Januari 15, 2009

Kepulangan 708 Warga Papua Tertunda

Kamis, 15 Januari 2009 - 06:41 AM

Bandung, Kepulangan 708 warga Papua yang menyeberang ke Papuaniugini dan kini hendak kembali ke daerah asalnya tertunda. Hingga kini keinginan mereka terkendala dana Pemerintah Indonesia untuk membiayai ongkos perjalanan. Menurut Direktur Keamanan Diplomatik Departemen Luar Negeri Republik Indonesia Sujatmiko di Bandung, Senin (12/1), pengajuan kepulangan mereka sebenarnya sejak tahun lalu. Namun, hingga kini, pihaknya belum menerima persetujuan dan pengucuran dana.

"Mengenai besarannya, saya serahkan pada negara. Namun, dengan keinginan besar warga untuk pulang, kami targetkan pencairan dana turun sebelum Pemilihan Umum 2009," katanya.

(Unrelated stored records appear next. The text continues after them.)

-- ==== Sys2Proof/Machine/HostPort.lean ====
section
/-! DEFINITION. What a host access does to the unit: the primitives of 20_memory.md R61, bus accesses (R63 to R67), and
what 70_reset_and_hazards.md R310 allows while a command is in flight. No read has a side effect (R69). -/

namespace Sys2Proof.Machine

/-- Registers a host may read while BUSY = 1: ID, STATUS, LMAXR (70_reset_and_hazards.md R310). -/
def readableWhileBusy (j : Nat) : Bool := j == 0 || j == 2 || j == 30

/-- Registers a host may write while BUSY = 1: CTRL and STATUS (70_reset_and_hazards.md R310). -/
def writableWhileBusy (j : Nat) : Bool := j == 1 || j == 2

/-- `HostRegRead(j)` (R61). -/
def hostRegRead (s : State) (j : Nat) : Except Fault Word :=
  if 32 ≤ j then .error (.badAddress (.reg j))
  else if s.busy && !readableWhileBusy j then .error (.hostAccessWhileBusy (.reg j))
  else .ok (s.regWord j)

/-- `HostRegWrite(j, w)` (R61). The writes with side effects are CMD (40_command_protocol.md R121) and CTRL with SRST
(10_state.md R25), whose IRQ_EN bit is then discarded; STATUS clears DONE (10_state.md R26). -/
def hostRegWrite (s : State) (j : Nat) (w : Word) : Except Fault State :=
  if 32 ≤ j then .error (.badAddress (.reg j))
  else if j = 3 then
    if s.busy then .error .cmdWhileBusy else .ok (s.issue w)
  else if s.busy && !writableWhileBusy j then .error (.hostAccessWhileBusy (.reg j))
  else if j = 1 && w.getLsbD 1 then .ok s.afterReset
  else .ok { s with regs := s.regs.hostWrite j w }

/-- `HostMemRead(space, addr)` (R61). -/
def hostMemRead (s : State) (space : Space) (a : Addr) : Except Fault Byte :=
  if !legalAddr s.lmax space a then .error (.badAddress (.mem space a))
  else if s.busy then .error (.hostAccessWhileBusy (.mem space a))
  else
    match s.byteAt space a with
    | none => .error (.unwrittenRead space a)
    | some v => .ok v

/-- `HostMemWrite(space, addr, v)` (R61); GEN is read-only to hosts. -/
def hostMemWrite (s : State) (space : Space) (a : Addr) (v : Byte) : Except Fault State :=
  if !legalAddr s.lmax space a then .error (.badAddress (.mem space a))
  else if s.busy then .error (.hostAccessWhileBusy (.mem space a))
  else if space = .gen then .ok s
  else .ok (s.memWrite space a v)

/-! ## Bus accesses -/

/-- The byte a window maps a bus address to (R66). -/
def PortWindow.target (p : PortWindow) (addr : Nat) : Option (Space × Addr) :=
  if p.base ≤ addr ∧ addr < p.base + p.rows * p.cols then
    some (p.space, ⟨p.row0 + (addr - p.base) / p.cols, p.col0 + (addr - p.base) % p.cols⟩)
  else none

/-- The byte a bus address is mapped to (R66). -/
def busTarget (p : Platform) (addr : Nat) : Option (Space × Addr) :=
  p.ports.findSome? fun w => PortWindow.target w addr

/-- The bus address lies in the register block, 32 words from REG_BASE (10_state.md R22). -/
def inRegBlock (p : Platform) (addr : Nat) : Bool := p.regBase ≤ addr && addr < p.regBase + 128

/-- The rows and columns of a memory (20_memory.md R60). -/
def spaceRows : Space → Nat
  | .shard => 256
  | .temp => 1
  | .matA => 256
  | .matB => 256
  | .matC => 256
  | .idxIn => 1
  | .idxOut => 1
  | .gen => 256

/-- See `spaceRows`; LMAX is the length of a slot and of the temp buffer. -/
def spaceCols (lmax : Nat) : Space → Nat
  | .shard => lmax
  | .temp => lmax
  | .matA => 256
  | .matB => 256
  | .matC => 256
  | .idxIn => 256
  | .idxOut => 256
  | .gen => 255

/-- Two half-open ranges, given by start and length, share no number. -/
def apart (a n b m : Nat) : Bool := a + n ≤ b || b + m ≤ a

/-- No byte and no bus address belongs to both windows. -/
def windowsApart (v w : PortWindow) : Bool :=
  apart v.base (v.rows * v.cols) w.base (w.rows * w.cols)
    && (v.space != w.space || apart v.row0 v.rows w.row0 w.rows || apart v.col0 v.cols w.col0 w.cols)

/-- What R66 asks of a bus map: it is injective and overlaps no register, and it names bytes of the memories only. The
accesses below have a meaning on any map; on one that R66 does not allow they mean nothing. -/
def platformLegal (lmax : Nat) (p : Platform) : Prop :=
  p.ports.Pairwise (fun v w => windowsApart v w = true)
    ∧ ∀ w ∈ p.ports, apart p.regBase 128 w.base (w.rows * w.cols) = true
        ∧ w.row0 + w.rows ≤ spaceRows w.space ∧ w.col0 + w.cols ≤ spaceCols lmax w.space

/-- The register index of an access to the register block: 32 bits wide (R64) and at a multiple of 4 (R65). Width is tested
before alignment, and both before BUSY (R310): a DESIGN CHOICE, since the spec orders no faults (log 8). -/
def busRegIndex (p : Platform) (addr size : Nat) : Except Fault Nat :=
  if size ≠ 4 then .error (.badAccessWidth (addr - p.regBase) size)
  else if (addr - p.regBase) % 4 ≠ 0 then .error (.misaligned (addr - p.regBase) size)
  else .ok ((addr - p.regBase) / 4)

/-- One byte of a bus read (R67). A byte of the register block is narrower than a register (R64). -/
def busByteRead (s : State) (addr : Nat) : Except Fault Byte :=
  if inRegBlock s.params.platform addr then .error (.badAccessWidth (addr - s.params.platform.regBase) 1)
  else match busTarget s.params.platform addr with
  | none => .error (.badAddress (.bus addr))
  | some (space, a) => hostMemRead s space a

/-- One byte of a bus write (R67). -/
def busByteWrite (s : State) (addr : Nat) (v : Byte) : Except Fault State :=
  if inRegBlock s.params.platform addr then .error (.badAccessWidth (addr - s.params.platform.regBase) 1)
  else match busTarget s.params.platform addr with
  | none => .error (.badAddress (.bus addr))
  | some (space, a) => hostMemWrite s space a v

/-- The number whose little-endian bytes are given (R67: the byte at the lowest address takes bits [7:0]). -/
def valueOfBytes : List Byte → Nat
  | [] => 0
  | b :: rest => b.toNat + 256 * valueOfBytes rest

/-- Byte `t` of a number, little-endian (R67). -/
def byteOfValue (value t : Nat) : Byte := BitVec.ofNat 8 (value / 256 ^ t)

/-- Byte writes at increasing addresses, each a primitive of its own (R67). -/
def busWriteBytes (s : State) (addr value : Nat) : List Nat → Except Fault State
  | [] => .ok s
  | t :: rest =>
    match busByteWrite s (addr + t) (byteOfValue value t) with
    | .error f => .error f
    | .ok s' => busWriteBytes s' addr value rest

/-- A bus read of `size` bytes at a bus address (R63 to R67), with no other step between its bytes. Width and alignment are
tested before BUSY (log 8). -/
def hostBusRead (s : State) (addr size : Nat) : Except Fault Nat :=
  if size = 0 then .error (.badAccessWidth addr size)
  else if inRegBlock s.params.platform addr then
    match busRegIndex s.params.platform addr size with
    | .error f => .error f
    | .ok j =>
      match hostRegRead s j with
      | .error f => .error f
      | .ok w => .ok w.toNat
  else
    match collect (fun t => busByteRead s (addr + t)) (List.range size) with
    | .error f => .error f
    | .ok bs => .ok (valueOfBytes bs)

/-- A bus write of `size` bytes at a bus address (R63 to R67), with no other step between its bytes. Width and alignment are
tested before BUSY (log 8). -/
def hostBusWrite (s : State) (addr size value : Nat) : Except Fault State :=
  if size = 0 then .error (.badAccessWidth addr size)
  else if inRegBlock s.params.platform addr then
    match busRegIndex s.params.platform addr size with
    | .error f => .error f
    | .ok j => hostRegWrite s j (BitVec.ofNat 32 value)
  else busWriteBytes s addr value (List.range size)

/-! ## Any access -/

/-- The primitive that moves byte `k` of a wide access to the byte memories, itself a one-byte access: such an access is one
primitive for each of its bytes, not one step (R67, R72). Any other access is one primitive. -/
def HostAccess.piece (p : Platform) (k : Nat) : HostAccess → Option HostAccess
  | .busRead addr size =>
    if size = 0 || inRegBlock p addr then none else some (.busRead (addr + k) 1)
  | .busWrite addr size value =>
    if size = 0 || inRegBlock p addr then none else some (.busWrite (addr + k) 1 (byteOfValue value k).toNat)
  | .regRead _ => none
  | .regWrite _ _ => none
  | .memRead _ _ => none
  | .memWrite _ _ _ => none

/-- How many bytes an access moves. -/
def HostAccess.size : HostAccess → Nat
  | .busRead _ size => size
  | .busWrite _ size _ => size
  | .regRead _ => 4
  | .regWrite _ _ => 4
  | .memRead _ _ => 1
  | .memWrite _ _ _ => 1

/-- An access with no other step in it: the state after it, and the value it reads. -/
def hostAccess (s : State) : HostAccess → Except Fault (State × Option Nat)
  | .regRead j =>
    match hostRegRead s j with
    | .error f => .error f
    | .ok w => .ok (s, some w.toNat)
  | .regWrite j w =>
    match hostRegWrite s j w with
    | .error f => .error f
    | .ok t => .ok (t, none)
  | .memRead space a =>
    match hostMemRead s space a with
    | .error f => .error f
    | .ok v => .ok (s, some v.toNat)
  | .memWrite space a v =>
    match hostMemWrite s space a v with
    | .error f => .error f
    | .ok t => .ok (t, none)
  | .busRead addr size =>
    match hostBusRead s addr size with
    | .error f => .error f
    | .ok v => .ok (s, some v)
  | .busWrite addr size value =>
    match hostBusWrite s addr size value with
    | .error f => .error f
    | .ok t => .ok (t, none)

end Sys2Proof.Machine
end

Menurut Sujatmiko, mereka yang ingin pulang adalah bagian dari sekitar 25.000 warga Papua yang berada di sepuluh kabupaten Papuaniugini. Mereka telah tinggal di Papuaniugini antara 5 dan 25 tahun atau bahkan lebih. Mereka meninggalkan Indonesia dengan alasan ketakutan pada organisasi pengacau keamanan (OPM), ketakutan perang adat, konflik dengan pendatang, hingga motif ekonomi.

"Mereka secara tradisional melewati perbatasan, seperti berjalan kaki. Pengawasan pertugas perbatasan tidak maksimal karena dengan batas antarnegara yang membentang 700 kilometer," katanya.

Akan tetapi, harapan mereka mendapatkan kehidupan lebih baik ternyata tidak tercapai. Sujatmiko mengatakan, mereka malah hidup lebih miskin. Bahkan, tidak jarang banyak warga Papua terpaksa hidup di hutan akibat kesulitan ekonomi. "Di luar semua itu, hal yang paling mendorong mereka untuk kembali adalah keadaan Papua yang saat ini dikatakan lebih aman," katanya.

Mengenai perkembangan kepulangan warga Papua di Australia, dari sementara target 43 orang, Deplu sudah membantu kepulangan lima warga. Adapun 38 orang lainnya, meski belum pulang, diyakini dalam waktu dekat akan kembali ke Indonesia.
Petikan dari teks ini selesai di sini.